Images were collected from web search where I tried to collate a diverse dataset of cigar images including close-up pictures, pictures with different number of cigars and even photos I had taken with my own phone which I included in the validation. I was more interested in testing the performance of the model my own photos as these were not professionally taken and were in a real life setting.
The main metrics I used to evaluate the models performance was Mean Average Precision (mAP), Precision, Recall and the loss function. I also used visualistion on the validation set to assess performance.
After collecting my dataset, I trained the trained the pre-trained YoloV8n model on it. I was originally training on 30 epochs and experimented with different parameters. I would the validate the model against the validation set after training. After initial training using the default parameters, the loss function was performing as expected with the error reducing as the model iterated through training but the model was acheiving suboptimal mAP of < 0.30, which indicated model required general refinments. Therefore I performed hyperparameter tuning to in order to optimise the the model's performance metrics. However, first I had to decide on which optimiser to use for tuning and after a few training iterations I was acheiving the best results with Stochastic gradient descent (SGD). The tuning performed 30 epochs on 50 iterations and created a 'best_hyperparameters.yaml' file which I could pass to my model. This file included slightly increasing the learning rate and augmenting the dataset by flipping random images top avoid overfitting. After I experimented training with different batch sizes starting with 5 and increasing it by 5 after each iteration and found the best performance with a batch size of 25. I also introduced early stopping at 20 epochs, when training on 30 epochs to avoid overfitting.
After tuning, I was able to improve mAP to > 0.50, precision > 0.80, loss reducing as expected with training and reaching < 1. The model acheived low recall results that did not improve with the number of epochs. When visualising, mixed results were acheived and matched the mAP results with the model making accurate predictions for only around half the validation images. When performing predictions on the two images taken with my personal phone, the model accurately predicted on only one of the images.

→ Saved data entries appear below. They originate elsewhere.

/-! ### raiseError -/

@[simp] theorem raiseError_params (d : Detail) (s : State) : (raiseError d s).params = s.params := rfl
@[simp] theorem raiseError_irqEn (d : Detail) (s : State) : (raiseError d s).irqEn = s.irqEn := rfl
@[simp] theorem raiseError_done (d : Detail) (s : State) : (raiseError d s).done = s.done := rfl
@[simp] theorem raiseError_err (d : Detail) (s : State) : (raiseError d s).err = true := rfl
@[simp] theorem raiseError_errClass (d : Detail) (s : State) : (raiseError d s).errClass = detailClass d := rfl
@[simp] theorem raiseError_errDetail (d : Detail) (s : State) : (raiseError d s).errDetail = detailCode d := rfl
@[simp] theorem raiseError_inBase (d : Detail) (s : State) : (raiseError d s).inBase = s.inBase := rfl
@[simp] theorem raiseError_inLen (d : Detail) (s : State) : (raiseError d s).inLen = s.inLen := rfl
@[simp] theorem raiseError_outBase (d : Detail) (s : State) : (raiseError d s).outBase = s.outBase := rfl
@[simp] theorem raiseError_outCap (d : Detail) (s : State) : (raiseError d s).outCap = s.outCap := rfl
@[simp] theorem raiseError_mcuDone (d : Detail) (s : State) : (raiseError d s).mcuDone = s.mcuDone := rfl
@[simp] theorem raiseError_htSel (d : Detail) (s : State) : (raiseError d s).htSel = s.htSel := rfl
@[simp] theorem raiseError_phase (d : Detail) (s : State) : (raiseError d s).phase = .idle := rfl
@[simp] theorem raiseError_soiDone (d : Detail) (s : State) : (raiseError d s).soiDone = s.soiDone := rfl
@[simp] theorem raiseError_ipos (d : Detail) (s : State) : (raiseError d s).ipos = s.ipos := rfl
@[simp] theorem raiseError_work (d : Detail) (s : State) : (raiseError d s).work = s.work := rfl
@[simp] theorem raiseError_frame (d : Detail) (s : State) : (raiseError d s).frame = s.frame := rfl
@[simp] theorem raiseError_comp (d : Detail) (s : State) : (raiseError d s).comp = s.comp := rfl
@[simp] theorem raiseError_ns (d : Detail) (s : State) : (raiseError d s).ns = s.ns := rfl
@[simp] theorem raiseError_scan (d : Detail) (s : State) : (raiseError d s).scan = s.scan := rfl
@[simp] theorem raiseError_qt (d : Detail) (s : State) : (raiseError d s).qt = s.qt := rfl
@[simp] theorem raiseError_dcHt (d : Detail) (s : State) : (raiseError d s).dcHt = s.dcHt := rfl
@[simp] theorem raiseError_acHt (d : Detail) (s : State) : (raiseError d s).acHt = s.acHt := rfl
@[simp] theorem raiseError_ent (d : Detail) (s : State) : (raiseError d s).ent = s.ent := rfl
@[simp] theorem raiseError_entLen (d : Detail) (s : State) : (raiseError d s).entLen = s.entLen := rfl
@[simp] theorem raiseError_cur (d : Detail) (s : State) : (raiseError d s).cur = s.cur := rfl
@[simp] theorem raiseError_pred (d : Detail) (s : State) : (raiseError d s).pred = s.pred := rfl
@[simp] theorem raiseError_coef (d : Detail) (s : State) : (raiseError d s).coef = s.coef := rfl
@[simp] theorem raiseError_mem (d : Detail) (s : State) : (raiseError d s).mem = s.mem := rfl
@[simp] theorem raiseError_txn (d : Detail) (s : State) : (raiseError d s).txn = .none := rfl
@[simp] theorem raiseError_inputs (d : Detail) (s : State) : (raiseError d s).inputs = s.inputs := rfl
@[simp] theorem raiseError_rdata (d : Detail) (s : State) : (raiseError d s).rdata = s.rdata := rfl

/-! ### moveTo -/

@[simp] theorem moveTo_params (p : Nat) (s : State) : (moveTo p s).params = s.params := rfl
@[simp] theorem moveTo_irqEn (p : Nat) (s : State) : (moveTo p s).irqEn = s.irqEn := rfl
@[simp] theorem moveTo_done (p : Nat) (s : State) : (moveTo p s).done = s.done := rfl
@[simp] theorem moveTo_err (p : Nat) (s : State) : (moveTo p s).err = s.err := rfl
@[simp] theorem moveTo_errClass (p : Nat) (s : State) : (moveTo p s).errClass = s.errClass := rfl
@[simp] theorem moveTo_errDetail (p : Nat) (s : State) : (moveTo p s).errDetail = s.errDetail := rfl
@[simp] theorem moveTo_inBase (p : Nat) (s : State) : (moveTo p s).inBase = s.inBase := rfl
@[simp] theorem moveTo_inLen (p : Nat) (s : State) : (moveTo p s).inLen = s.inLen := rfl
@[simp] theorem moveTo_outBase (p : Nat) (s : State) : (moveTo p s).outBase = s.outBase := rfl
@[simp] theorem moveTo_outCap (p : Nat) (s : State) : (moveTo p s).outCap = s.outCap := rfl
@[simp] theorem moveTo_mcuDone (p : Nat) (s : State) : (moveTo p s).mcuDone = s.mcuDone := rfl
@[simp] theorem moveTo_htSel (p : Nat) (s : State) : (moveTo p s).htSel = s.htSel := rfl
@[simp] theorem moveTo_phase (p : Nat) (s : State) : (moveTo p s).phase = s.phase := rfl
@[simp] theorem moveTo_soiDone (p : Nat) (s : State) : (moveTo p s).soiDone = s.soiDone := rfl
@[simp] theorem moveTo_ipos (p : Nat) (s : State) : (moveTo p s).ipos = s.ipos := rfl
@[simp] theorem moveTo_work (p : Nat) (s : State) : (moveTo p s).work = s.work := rfl
@[simp] theorem moveTo_frame (p : Nat) (s : State) : (moveTo p s).frame = s.frame := rfl
@[simp] theorem moveTo_comp (p : Nat) (s : State) : (moveTo p s).comp = s.comp := rfl
@[simp] theorem moveTo_ns (p : Nat) (s : State) : (moveTo p s).ns = s.ns := rfl
@[simp] theorem moveTo_scan (p : Nat) (s : State) : (moveTo p s).scan = s.scan := rfl
@[simp] theorem moveTo_qt (p : Nat) (s : State) : (moveTo p s).qt = s.qt := rfl
@[simp] theorem moveTo_dcHt (p : Nat) (s : State) : (moveTo p s).dcHt = s.dcHt := rfl
@[simp] theorem moveTo_acHt (p : Nat) (s : State) : (moveTo p s).acHt = s.acHt := rfl
@[simp] theorem moveTo_ent (p : Nat) (s : State) : (moveTo p s).ent = s.ent := rfl
@[simp] theorem moveTo_entLen (p : Nat) (s : State) : (moveTo p s).entLen = s.entLen := rfl
@[simp] theorem moveTo_cur (p : Nat) (s : State) : (moveTo p s).cur = s.cur := rfl
@[simp] theorem moveTo_pred (p : Nat) (s : State) : (moveTo p s).pred = s.pred := rfl
@[simp] theorem moveTo_coef (p : Nat) (s : State) : (moveTo p s).coef = s.coef := rfl
@[simp] theorem moveTo_mem (p : Nat) (s : State) : (moveTo p s).mem = s.mem := rfl
@[simp] theorem moveTo_txn (p : Nat) (s : State) : (moveTo p s).txn = .marker (BitVec.ofNat 32 p) := rfl
@[simp] theorem moveTo_inputs (p : Nat) (s : State) : (moveTo p s).inputs = s.inputs := rfl
@[simp] theorem moveTo_rdata (p : Nat) (s : State) : (moveTo p s).rdata = s.rdata := rfl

The model didn't achieve accuracy results I was hoping for which gives the indication that cigars is a difficult object for YoloV8n to perform accurate predictions on. One reason for this probably due to the fact is difficult to accurately annotate cigars due to their shape. When annotating the images, the bounding boxes would often include a lot of background and noise. The high precision shows that the model did well in not making false postive predictions. The suboptimal Recall results indicates the model could be missing real objects and resulted in many false negatives when making predictions. One way to help solve this issue would be to use more data which will be a consideration to taken in future object dection projects.